[Your objective] Transcribe, exactly and in full, every line from the one including "have : (List.range" to the end of the listing.

Data records START

-- ==== Sys2Proof/Tests/Slice0.lean ====
section
/-! SUPPORT. Tests: commands that no sender can send are refused as ill-formed; known answers, each from the manual or by
hand from it; and for every statement of Certificates/Slice0 that has hypotheses a state and operands that meet them. -/

namespace Sys2Proof.Tests

open Sys2Proof.Machine

set_option Elab.async false

/-! ### States to test on -/

/-- A capability word of a die that start-up releases. -/
def cap : CapWord := ⟨0, 1, 1, 1, 0, 0, 128, 4⟩

/-- A package that is READY: dies UP, stacks trained, the host link up, the REFTIME clock present. -/
def base : Pkg :=
  { State.reset.p with
    boot := { phase := 8, ready := true }
    dies := List.replicate 4 { state := .up, level := 1, cap := some cap }
    mem := { trained := 0xFFFF }
    ft := { refclk := true }
    host := { linkUp := true } }

/-- Settings after phase 4, with ENV_ACT at ENV. -/
def set0 : Settings := { envAct := 0 }

def st (p : Pkg) : State := { pending := [], set := set0, p }

/-- A packet without fence, launch time or flags. -/
def packet (op : Nat) (b : List Byte) : Packet :=
  { num := 0, after := 1, opcode := op, flags := 0, qtag := 7, seq := 9, waitId := 0, signalId := 0, waitValue := 0
    signalValue := 0, launchAt := 0, replyAddr := 0, payload := b }

def queueWith (read : List Packet) : Queue := { sqLog2 := 6, cqLog2 := 6, state := .running, nextNum := 1, read }

/-- The package with a packet at the front of queue 0. -/
def sent (p : Pkg) (op : Nat) (b : List Byte) : Pkg :=
  { p with host := { p.host with queues := queueWith [packet op b] :: List.replicate 63 {}, lastQ := 63 } }

/-- The same once the packet has started. -/
def took (p : Pkg) (op : Nat) (b : List Byte) : Pkg :=
  { p with host := { p.host with
      queues := queueWith [{ packet op b with start := some (now p) }] :: List.replicate 63 {}, lastQ := 0 } }

/-- The request comes to its meaning. -/
theorem takes_sent (set : Settings) (p : Pkg) (op : Nat) (b : List Byte) (h1 : p.mgt.restarting = false)
    (h2 : gate p op = none) :
    Takes { pending := [], set, p := sent p op b } (.queue 0) op (.queue 0 0) b (took p op b) := by
  have hs : startable (sent p op b) 0 = some (packet op b) := by
    have e : (sent p op b).mgt.restarting = false := h1
    simp [startable, sent, queueOf, queueWith, packet, prevMet, fenceMet, launchMet, bit] at *
    simp [e]
  have hn : servedNext (sent p op b) = some 0 := by
    unfold servedNext
    rw [show (sent p op b).host.lastQ = 63 from rfl]
    have : (List.range 64).map (fun i => (63 + 1 + i) % 64) = 0 :: (List.range 63).map (· + 1) := by decide
    rw [this, List.find?_cons_of_pos (by simp [hs])]
  refine ⟨{ packet op b with start := some (now p) }, ?_, h2, rfl, rfl⟩
  have ho : ((packet op b).opcode == op) = true := by simp [packet]
  simp only [startPacket, hn, hs, ho, BEq.rfl, if_true]
  rfl

/-- Bytes of a payload: `bs` and zeros up to `n`. -/
def pay (bs : List Byte) (n : Nat := 64) : List Byte := bs ++ List.replicate (n - bs.length) 0

/-- An MCTP request comes to its meaning. -/
theorem takes_mctp (p : Pkg) (via : Transport) (b : List Byte) (op : Nat) (h : mctpOpen p = true) :
    Takes (st p) (.mctp via (0 :: 0 :: b)) op (.mctp via) b p := ⟨h, by simp [zeros], rfl, rfl, rfl⟩

/-! ### Steps and settings -/

theorem meets_StepRunsTheFrontCommand :
    ({ st base with pending := [.nop (.queue 0), .calMiss] } : State).pending = .nop (.queue 0) :: [.calMiss] := rfl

Data records END

[Your response]
    have : (List.range 64).map (fun i => (63 + 1 + i) % 64) = 0 :: (List.range 63).map (· + 1) := by decide
    rw [this, List.find?_cons_of_pos (by simp [hs])]
  refine ⟨{ packet op b with start := some (now p) }, ?_, h2, rfl, rfl⟩
  have ho : ((packet op b).opcode == op) = true := by simp [packet]
  simp only [startPacket, hn, hs, ho, BEq.rfl, if_true]
  rfl

/-- Bytes of a payload: `bs` and zeros up to `n`. -/
def pay (bs : List Byte) (n : Nat := 64) : List Byte := bs ++ List.replicate (n - bs.length) 0

/-- An MCTP request comes to its meaning. -/
theorem takes_mctp (p : Pkg) (via : Transport) (b : List Byte) (op : Nat) (h : mctpOpen p = true) :
    Takes (st p) (.mctp via (0 :: 0 :: b)) op (.mctp via) b p := ⟨h, by simp [zeros], rfl, rfl, rfl⟩

/-! ### Steps and settings -/

theorem meets_StepRunsTheFrontCommand :
    ({ st base with pending := [.nop (.queue 0), .calMiss] } : State).pending = .nop (.queue 0) :: [.calMiss] := rfl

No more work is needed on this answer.